▶ [Information shown]:
○ ○ ○ ○ ○ ○ ○

-- ==== Sys2Proof/Machine/Convert.lean ====
section
/-! DEFINITION. Packed halves, dot products, the pair frame and the conversions (02 R36–R39; 06 R148, R149, R153–R157). -/

namespace Sys2Proof.Machine

/-! ## Packed halves (06 R148) -/

/-- A result on each of the two 16-bit elements. -/
def each2 (g : Nat → Nat → Nat → Nat) (a b c : Word) : Word :=
  BitVec.ofNat 32 (packElements 16 ((List.range 2).map (fun j => g (element a 16 j) (element b 16 j) (element c 16 j))))

/-- A rounded result on each element of a 16-bit format. -/
def packed (fm : Fmt) (g : Bool → Val → Val → Val → Val) (m : RMode) (a b c : Word) : Word :=
  each2 (fun x y z => fm.encode m false (g m.isRd (fm.decode x) (fm.decode y) (fm.decode z))) a b c

/-- Packed sum. -/
def packedAdd (fm : Fmt) (m : RMode) (a b : Word) : Word := packed fm (fun rd x y _ => Val.add rd x y) m a b 0

/-- Packed product. -/
def packedMul (fm : Fmt) (m : RMode) (a b : Word) : Word := packed fm (fun _ x y _ => Val.mul x y) m a b 0

/-- Packed fused multiply and add. -/
def packedFma (fm : Fmt) (m : RMode) (a b c : Word) : Word := packed fm Val.fma m a b c

/-- Packed extrema of BF16. -/
def packedExtremum (isMax : Bool) (a b : Word) : Word := each2 (fun x y _ => Fmt.bf16.extremum isMax x y) a b 0

/-- A dot product of packed elements of a format added to C (06 R149). -/
def dotProduct (fm : Fmt) (a b c : Word) : Word :=
  exactSum c ((List.range (32 / fm.width)).map (fun k =>
    { a := fm.decode (element a fm.width k), b := fm.decode (element b fm.width k), e := 0 })) false

/-! ## Conversions (06 R153–R157) -/

/-- The floating-point type of a type code (R153). -/
def floatType : Nat → Option Fmt
  | 8 => some .f16 | 9 => some .bf16 | 10 => some .f32 | 11 => some .f64 | 12 => some .e4m3 | 13 => some .e5m2
  | 14 => some .e2m1 | _ => none

/-- Bounds of the integer type of a code (R153). -/
def intBounds : Nat → Int × Int
  | 0 => (-128, 127) | 1 => (0, 255) | 2 => (-32768, 32767) | 3 => (0, 65535)
  | 4 => (-2147483648, 2147483647) | 5 => (0, 4294967295)
  | 6 => (-9223372036854775808, 9223372036854775807) | _ => (0, 18446744073709551615)

/-- Width in bits of a type. -/
def typeWidth : Nat → Nat
  | 0 => 8 | 1 => 8 | 2 => 16 | 3 => 16 | 4 => 32 | 5 => 32 | 6 => 64 | 7 => 64 | 8 => 16 | 9 => 16 | 10 => 32
  | 11 => 64 | 12 => 8 | 13 => 8 | 14 => 4 | _ => 8

/-- The integer an encoding of an integer type stands for. -/
def intValue (t x : Nat) : Int :=
  let w := typeWidth t
  let y := x % 2 ^ w
  if t % 2 = 0 ∧ y.testBit (w - 1) then (y : Int) - 2 ^ w else y

/-- An integer as the bits of an integer type, wrapped or clamped to it, extended to 32 or 64 bits (R153, R154). -/
def intBits (t : Nat) (sat : Bool) (x : Int) : Nat :=
  let w := typeWidth t
  let (lo, hi) := intBounds t
  let y := if sat then clampInt lo hi x else intValue t (x % (2 ^ w : Int)).toNat
  (y % (2 ^ (max 32 w) : Int)).toNat

/-- The value of an encoding of a type. -/
def typeValue (t x : Nat) : Val :=
  match floatType t with
  | some fm => fm.decode (x % 2 ^ fm.width)
  | none =>
    if t = 15 then match scaleExp (x % 256) with
      | some e => .fin false (pow2 e)
      | none => .nan
    else Val.ofInt (intValue t x)

/-- One conversion (R154): the result's bits, in 32 bits or 64. -/
def convert (tgt src : Nat) (sat : Bool) (m : RMode) (x : Nat) : Nat :=
  match floatType tgt with
  | some fm => fm.encode m sat (typeValue src x)
  | none =>
    if src < 8 then intBits tgt sat (intValue src x)
    else
      let (lo, hi) := intBounds tgt
      intBits tgt true ((typeValue src x).toIntClamp m lo hi)

/-- BSCALE: the block scale of a magnitude (R157). -/
def blockScale (tgt : Nat) (x : Word) : Word :=
  let emax : Int := if tgt = 12 then 8 else if tgt = 13 then 15 else 2
  match f32 x with
  | .nan => 0xFF
  | .inf _ => 0xFF
  | .fin _ q =>
    if q = 0 then 0x7F
    else BitVec.ofInt 32 (clampInt 0 254 (floorLog2 q.num.natAbs q.den - emax + 127))

/-! ## The instructions -/

/-- HADD2: packed sum (06 R148). -/
def execHadd2 (f : FArgs) (s : State) : Out := .next (s.lane2r .hadd2 f (packedAdd .f16))

/-- HMUL2: packed product (06 R148). -/
def execHmul2 (f : FArgs) (s : State) : Out := .next (s.lane2r .hmul2 f (packedMul .f16))

/-- HFMA2: packed multiply-add, one rounding (06 R148). -/
def execHfma2 (f : FArgs) (s : State) : Out := .next (s.lane3r .hfma2 f (packedFma .f16))

/-- BADD2: packed sum (06 R148). -/
def execBadd2 (f : FArgs) (s : State) : Out := .next (s.lane2r .badd2 f (packedAdd .bf16))

/-- BMUL2: packed product (06 R148). -/
def execBmul2 (f : FArgs) (s : State) : Out := .next (s.lane2r .bmul2 f (packedMul .bf16))

/-- BFMA2: packed multiply-add, one rounding (06 R148). -/
def execBfma2 (f : FArgs) (s : State) : Out := .next (s.lane3r .bfma2 f (packedFma .bf16))

/-- BMAX2: packed maximumNumber (06 R148). -/
def execBmax2 (f : FArgs) (s : State) : Out := .next (s.lane2 .bmax2 f (packedExtremum true))

/-- BMIN2: packed minimumNumber (06 R148). -/
def execBmin2 (f : FArgs) (s : State) : Out := .next (s.lane2 .bmin2 f (packedExtremum false))

/-- FDP2B: two BF16 products and C, one rounding (06 R149). -/
def execFdp2b (f : FArgs) (s : State) : Out := .next (s.lane3 .fdp2b f (dotProduct .bf16))

/-- FDP4Q: four E4M3 products and C, one rounding (06 R149). -/
def execFdp4q (f : FArgs) (s : State) : Out := .next (s.lane3 .fdp4q f (dotProduct .e4m3))

/-- FDP4W: four E5M2 products and C, one rounding (06 R149). -/
def execFdp4w (f : FArgs) (s : State) : Out := .next (s.lane3 .fdp4w f (dotProduct .e5m2))

/-- CVT: one conversion (06 R154). -/
def execCvt (f : FArgs) (s : State) : Out := .next (s.lanewise .cvt f (fun w sp n i =>
  words2 (BitVec.ofNat 64 (convert (f.b.toNat / 16) (f.b.toNat % 16) f.lb (sp.mode f.rx) (f.srcA2 w sp n i).toNat))))

/-- CVTPK: n registers converted and packed (06 R155). -/
def execCvtpk (f : FArgs) (s : State) : Out := .next (s.lanewise .cvtpk f (fun w sp n i =>
  let tgt := f.b.toNat / 16
  [BitVec.ofNat 32 (packElements (typeWidth tgt) ((List.range (packCount tgt)).map (fun j =>
    convert tgt (f.b.toNat % 16) f.lb (sp.mode f.rx) (f.srcA w sp n i j).toNat)))]))

/-- CVTUPK: packed elements converted to n registers, exactly (06 R155). -/
def execCvtupk (f : FArgs) (s : State) : Out := .next (s.lanewise .cvtupk f (fun w sp n i =>
  let src := f.b.toNat % 16
  (List.range (packCount src)).map (fun j =>
    BitVec.ofNat 32 (convert (f.b.toNat / 16) src false .rne (element (f.srcA w sp n i 0) (typeWidth src) j)))))

/-- CVTSR: stochastic rounding with random bits from vD (06 R156). -/
def execCvtsr (f : FArgs) (s : State) : Out := .next (s.lanewise .cvtsr f (fun w sp n i =>
  let tgt := f.b.toNat / 16
  let r := (w.v f.d.toNat i).toNat
  if f.b.toNat % 16 = 11 then [BitVec.ofNat 32 (convert 10 11 f.lb (.sr 32 r) (f.srcA2 w sp n i).toNat)]
  else
    let k := 32 / packCount tgt
    [BitVec.ofNat 32 (packElements (typeWidth tgt) ((List.range (packCount tgt)).map (fun j =>
      convert tgt 10 f.lb (.sr k (r / 2 ^ (j * k) % 2 ^ k)) (f.srcA w sp n i j).toNat)))]))

/-- BSCALE: the block scale of A (06 R157). -/
def execBscale (f : FArgs) (s : State) : Out := .next (s.lane1 .bscale f (blockScale (f.b.toNat / 16)))

/-! ## The pair frame (02 R36–R39) -/

/-- The immediate of a half as the B operand of its operation (02 R38). -/
def halfImm (h : Half) : Word :=
  let e := Fmt.e4m3.decode h.b.toNat
  let twice := fun (fm : Fmt) => BitVec.ofNat 32 (packElements 16 [fm.encode .rne false e, fm.encode .rne false e])
  let k := h.code
  if k < 0x10 then h.b.signExtend 32
  else if k < 0x18 then toF32 .rne e
  else if k < 0x1B then twice .f16
  else twice .bf16

/-- The result of a half in a lane (02 R37, R38): what the F opcode of its name computes in RNE; C is D. -/
def halfResult (k : Nat) (a b c : Word) : Word :=
  match k with
  | 0x01 => a + b | 0x02 => a - b | 0x03 => a * b | 0x04 => a &&& b | 0x05 => a ||| b | 0x06 => a ^^^ b
  | 0x07 => shiftL a b | 0x08 => shiftR a b | 0x09 => shiftA a b | 0x0A => minS a b | 0x0B => maxS a b | 0x0C => b
  | 0x0D => a * b + c
  | 0x10 => f32Op2 Val.add .rne a b | 0x11 => f32Op2 Val.minus .rne a b | 0x12 => f32Op2 (fun _ => Val.mul) .rne a b
  | 0x13 => toF32 .rne (Val.fma false (f32 a) (f32 b) (f32 c))
  | 0x14 => f32Extremum false a b | 0x15 => f32Extremum true a b
  | 0x18 => packedAdd .f16 .rne a b | 0x19 => packedMul .f16 .rne a b | 0x1A => packedFma .f16 .rne a b c
  | 0x1B => packedAdd .bf16 .rne a b | 0x1C => packedMul .bf16 .rne a b | 0x1D => packedFma .bf16 .rne a b c
  | _ => 0

/-- A half's result in a lane of a wave. -/
def halfValue (h : Half) (w : Wave) (i : Nat) : Word :=
  halfResult h.code (w.v h.a.toNat i) (if h.isImm then halfImm h else w.v h.b.toNat i) (w.v h.d.toNat i)

/-- What a half names as its destination. -/
def halfWrites (h : Half) : List Nat := if h.isNop then [] else [h.d.toNat]

/-- Writes a half's result. -/
def halfPut (h : Half) (old : Wave) (quads : List Nat) (run : Dword) (w : Wave) : Wave :=
  if h.isNop then w else w.writeV quads run h.d.toNat (fun i => halfValue h old i)

/-- PAIR: both halves, all sources read before either writes (02 R38). -/
def execPair (h0 h1 : Half) (s : State) : Out := .next (
  s.issueWith { vr := h0.reads ++ h1.reads, vw := halfWrites h0 ++ halfWrites h1 } (fun w sp s =>
    (s.onIssuer (fun x =>
      halfPut h1 w (quadsOf sp.lanes) (w.liveOf sp) (halfPut h0 w (quadsOf sp.lanes) (w.liveOf sp) x))).advance))

end Sys2Proof.Machine
end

○ ○ ○ ○ ○ ○ ○

▶ [Work order]: An exact transcription of the lines from the start of the listing through the line bearing "BitVec.ofNat 32 (packElements 16 ((List.range" is the whole answer.

▶ [Expected output]:
-- ==== Sys2Proof/Machine/Convert.lean ====
section
/-! DEFINITION. Packed halves, dot products, the pair frame and the conversions (02 R36–R39; 06 R148, R149, R153–R157). -/

namespace Sys2Proof.Machine

/-! ## Packed halves (06 R148) -/

/-- A result on each of the two 16-bit elements. -/
def each2 (g : Nat → Nat → Nat → Nat) (a b c : Word) : Word :=
  BitVec.ofNat 32 (packElements 16 ((List.range 2).map (fun j => g (element a 16 j) (element b 16 j) (element c 16 j))))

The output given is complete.